En montagne, de nombreuses activités de travail ou de loisir coexistent. Les randonneurs croisent des bergers et leurs troupeaux, protégés par de gros chiens contre le loup et autres prédateurs. Avec parfois la crainte de se faire croquer ! Depuis quatre ans, France Nature Environnement Paca a lancé le programme Alpatous, pour mener des campagnes de sensibilisation au rôle de ces chiens, et partager les bons comportements à adopter avec eux.
Entretien avec Bernard Vallat, bénévole.
Comment avez-vous intégré le programme Alpatous ?
J’ai participé à la première session de formation, en 2021. Je l’ai découvert un peu par hasard, sur Internet. Je me suis toujours intéressé au pastoralisme, même si je vis en ville, car je fais beaucoup de randonnées. Quand j’ai commencé, le loup n’était pas encore arrivé, les troupeaux étaient plus facilement accessibles ; j’ai souvent discuté avec les bergers et bergères de leur métier, etc…

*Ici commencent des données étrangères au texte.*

-- ==== Sys2Proof/Laws/Exec.lean ====
section
/-! SUPPORT. What any command can answer: a next state made by one change of the device and settled, or the fault of an
operand that spells another row. -/

namespace Sys2Proof.Machine

/-- An outcome that is a settled change of the device, or the fault otherRow. -/
def IsRun (s : State) (o : Host.Outcome State Fault Refusal) : Prop := (∃ f : Dev → Dev, o = run f s) ∨ o = .fault .otherRow

theorem reqRow_isRun (op : Op) (i : Nat) (os : List Nat) (j : Judge1) (r : Req) (s : State) : IsRun s (reqRow op i os j r s) := by
  unfold reqRow; split
  · exact Or.inr rfl
  · exact Or.inl ⟨_, rfl⟩
theorem coreRow_isRun (own : Word → Bool) (c : Fin 64) (i : Issue) (e : Option (DspCore → AOut)) (s : State) :
    IsRun s (coreRow own c i e s) := by
  unfold coreRow; split
  · exact Or.inl ⟨_, rfl⟩
  · exact Or.inr rfl
theorem dmaRow_isRun (own : Nat) (ch : Fin 32) (i : DmaIssue) (f : Dev → List Byte → Dev) (s : State) :
    IsRun s (dmaRow own ch i f s) := by
  unfold dmaRow; split
  · exact Or.inl ⟨_, rfl⟩
  · exact Or.inr rfl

Un jour, j’ai commencé à voir ces chiens de protection. Je n’avais pas trop d’expérience, je ne savais pas comment me comporter. Cela s’apprend ! La formation présentait un double intérêt : à titre personnel, comprendre leur raison d’être et la façon dont il convient de réagir quand on les rencontre ; et aussi, comme beaucoup de jeunes retraités, je cherchais un projet où m’investir en tant que bénévole.

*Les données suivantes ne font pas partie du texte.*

-- ==== Sys2Proof/Tests/Slice0.lean ====
section
/-! SUPPORT. Tests: an ill-formed operand for each check of WellFormed, a witness that meets the hypotheses of each statement (a theorem
test_wit_<statement>, its parts at boundary values of their ranges), and a few single steps.  Expected results are the spec's. -/

namespace Sys2Proof.Tests
open Sys2Proof.Machine
set_option Elab.async false

/-! States and messages. -/

/-- A payload of n bytes that begins with l. -/
def pad (l : List Nat) (n : Nat) : List Byte := (l ++ List.replicate (n - l.length) 0).map (BitVec.ofNat 8)
/-- A message of channel 0. -/
def msg (l : List Nat) (n : Nat) : Req := { ch := 0, tag := 1, replyReq := true, bulk := false, payload := pad l n }
/-- With a bulk reference. -/
def bmsg (l : List Nat) (n : Nat) : Req := { msg l n with bulk := true }
/-- Little-endian fields. -/
def w2 (v : Nat) : List Nat := [v % 256, v / 256 % 256]
def w4 (v : Nat) : List Nat := w2 (v % 65536) ++ w2 (v / 65536)
/-- A bulk reference to len bytes. -/
def region (len : Nat) : List Nat := w4 0x1000 ++ w4 0 ++ w4 len ++ w4 0

/-- Firmware runs in mode m with a session open on channel 0 and every power domain on; then changed by f. -/
def running (m : Mode) (f : Dev → Dev := id) : State :=
  let d := State.reset.dev
  { State.reset with dev := f { d with
    fw := { d.fw with mode := m, sessions := [(0, { isOpen := true, major := 3, minor := 4, mask := 0xFFE })] }
    hif := { d.hif with ctrlUp := true }
    power := { en := 0xFFFF, on := 0xFFFF, switching := 0 } } }
/-- D0 renders at 48 kHz, its last boundary at MT 1,600. -/
def locked (d : Dev) : Dev :=
  { d with dom := tabMod d.dom 0 (fun x => { x with state := .locked, mt := 1600, dt := 1000000, started := true, rendered := true }) }
def config : State := running .config
def service : State := running .service locked

/-! Session, time and scene requests. -/

abbrev ok (s : State) (op : Op) (r : Req) : Prop := served s (takes s op r) ∧ reqOk r = true

theorem test_wit_session_hello : let r := msg ([1, 0, 0, 0] ++ w4 0xFFE ++ [3, 4]) 32
    let r8 := msg ([8, 0, 0, 0] ++ w4 0 ++ [3, 4, 2, 0, 9, 9, 9, 9, 9, 9, 9, 9, 9, 9, 9, 9]) 32
    ok config .hello r ∧ bestVer r.payload = some (3, 4) ∧ ok config .hello r8 ∧ bestVer r8.payload = some (3, 4) ∧ isZero r8.payload 1 3 = true := by decide
theorem test_wit_session_plain : ok config .bye (msg [] 0) ∧ ok config .version (msg [] 0) ∧ ok config .caps (msg [] 0) ∧ ok config .ping (msg [1] 44) ∧
    ok config .modeGet (msg [] 0) ∧ ok config .fwSlotInfo (msg [] 0) := by decide
theorem test_wit_session_modeSet : let s := running .twin locked
    ok config .modeSet (msg [4] 4) ∧ modeOf 4 = some (mode config.dev) ∧ config.dev.fw.changing = none ∧ ok config .modeSet (msg [5] 4) ∧
    (modeTargets .config).contains .service = true ∧ ok s .modeSet (msg [4] 4) ∧ domRenders s.dev 0 = true ∧ (modeTargets .twin).contains .config = true ∧
    ok (running .twin) .modeSet (msg [4] 4) ∧ domRenders (running .twin).dev 0 = false := by decide
theorem test_wit_session_resetReq : let k := [0xD2, 0xC3]
    ok config .resetReq (msg ([0, 0] ++ k) 4) ∧ u16 (msg ([0, 0] ++ k) 4).payload 2 = 0xC3D2 ∧ ok config .resetReq (msg ([2, 2] ++ k) 4) ∧
    ok config .resetReq (msg ([2, 15] ++ k) 4) ∧ ok service .resetReq (msg ([1, 0] ++ k) 4) := by decide
theorem test_wit_session_counters : let r := msg ([0, 1, 0, 0] ++ w2 1 ++ w2 0) 8
    let r12 := msg ([0, 12, 0, 0] ++ (List.replicate 12 (w2 0x3B ++ w2 255)).flatten) 52
    ok config .telemetryGet r ∧ counterRange 1 = some 1 ∧ ok config .telemetryGet r12 ∧ counterRange 0x3B = some 256 ∧ u16 r12.payload 50 = 255 := by decide
theorem test_wit_session_block : let r := msg ([1, 0] ++ w2 1 ++ w4 0x40000000) 8
    let r11 := msg ([1, 0] ++ w2 11 ++ w4 (0x40120000 - 44)) 8
    let rb := bmsg ([1, 0] ++ w2 16384 ++ w4 0x40110000 ++ region 65536) 24
    ok config .telemetryGet r ∧ ok config .telemetryGet r11 ∧ u32 r11.payload 4 % 65536 + 44 = 65536 ∧ u32 r11.payload 4 ≤ 0x4011FFFF ∧
    ok config .telemetryGet rb ∧ bulkOk (bulkRef rb.payload 8) = true ∧ u32 rb.payload 4 % 65536 + 65536 ≤ 65536 ∧ (bulkRef rb.payload 8).2.1 = 4 * 16384 := by
  decide
theorem test_wit_session_log : let e : LogEntry := default
    let s := running .config (fun d => { d with fw := { d.fw with log := [e], logSeq := 1 } })
    ok s .logRead (msg (w4 0 ++ w2 1) 6) ∧ (0 : Word) = s.dev.fw.logSeq - BitVec.ofNat 32 s.dev.fw.log.length ∧
    ok s .logRead (bmsg (w4 0 ++ w2 1 ++ [0, 0] ++ region 32) 24) ∧ ok s .logRead (bmsg (w4 0 ++ w2 8192 ++ [0, 0] ++ region 262144) 24) ∧
    bulkOk (bulkRef (bmsg (w4 0 ++ w2 1 ++ [0, 0] ++ region 32) 24).payload 8) = true := by decide
theorem test_wit_session_latency : let input : Src := { kind := 2, chan := 0, index := 0 }
    let s := running .config (fun d => { d with ports := { d.ports with
      aesRx := [(0, { (default : AesRx) with cfg := { (default : AesRxCfg) with enable := true } })]
      aesTx := [(0, { (default : AesTx) with cfg := { (default : AesTxCfg) with enable := true }, chA := { src := input } })] } })
    let r := msg ([2, 0] ++ w2 0 ++ w2 0xFFFF ++ w2 0xFFFF ++ [1, 0] ++ w2 0) 12
    ok s .outLatencyGet r ∧ srcRange input = true ∧ (pathSegs (quiet s) input none none 1 0 0).isSome = true := by decide
/-- An update: its slot is erased, written and committed, in UPDATE. -/
def updating (x : Slot) : State := running .update (fun d => { d with flash := { d.flash with running := 1, update := some (0, 0), slots := tabSet d.flash.slots 0 x } })
theorem test_wit_session_update : let s := updating { state := .incomplete, length := 33554432 }
    ok s .fwUpdateBegin (msg ([0, 0, 0, 0] ++ w4 1 ++ w4 0) 12) ∧ updateMode (takes s .fwUpdateBegin (msg [] 12)) = true ∧ otherUpdate s.dev 0 = false ∧
    s.dev.flash.running ≠ 0 ∧ ok s .fwUpdateBegin (msg ([0, 0, 0, 0] ++ w4 33554432 ++ w4 0) 12) ∧ ok s .fwChunk (msg (w4 0 ++ w2 1 ++ [0, 0, 7]) 9) ∧
    ok s .fwChunk (msg (w4 0 ++ w2 48 ++ [0, 0]) 56) ∧ erasing s.dev 0 = false ∧ ok s .fwChunk (bmsg (w4 0 ++ region 4096) 20) ∧
    bulkOk (bulkRef (bmsg (w4 0 ++ region 4096) 20).payload 4) = true := by decide
theorem test_wit_session_commit : let s := updating { state := .incomplete, length := 1, received := 1, bytes := [7], crc := 0 }
    ok s .fwCommit (msg [0, 3, 0, 0] 4) ∧ crc32c [(7 : Byte)] ≠ 0 ∧ erasing s.dev 0 = false := by decide
theorem test_wit_session_selftest : ok service .selftestRun (msg [0, 7] 4) ∧ u32 (msg [0, 7] 4).payload 0 < 2048 ∧ u32 (msg [0, 7] 4).payload 0 / 16 % 16 = 0 ∧
    ok (running .selftest) .selftestRun (msg [15] 4) ∧ ok service .selftestRun (msg [0] 4) ∧ service.dev.selftest.mask = none := by decide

Vous avez suivi le retour du loup, dans les années 1990, et sa progression en France ?
Je m’intéresse aussi au loup, je fais partie, depuis 2021 également, du Réseau Loup Lynx, qui opère un suivi des populations, piloté par l’Office français de la biodiversité. L’OFB a également besoin de bénévoles, pour récolter des indices de présence.
Comment se passe la formation Alpatous ?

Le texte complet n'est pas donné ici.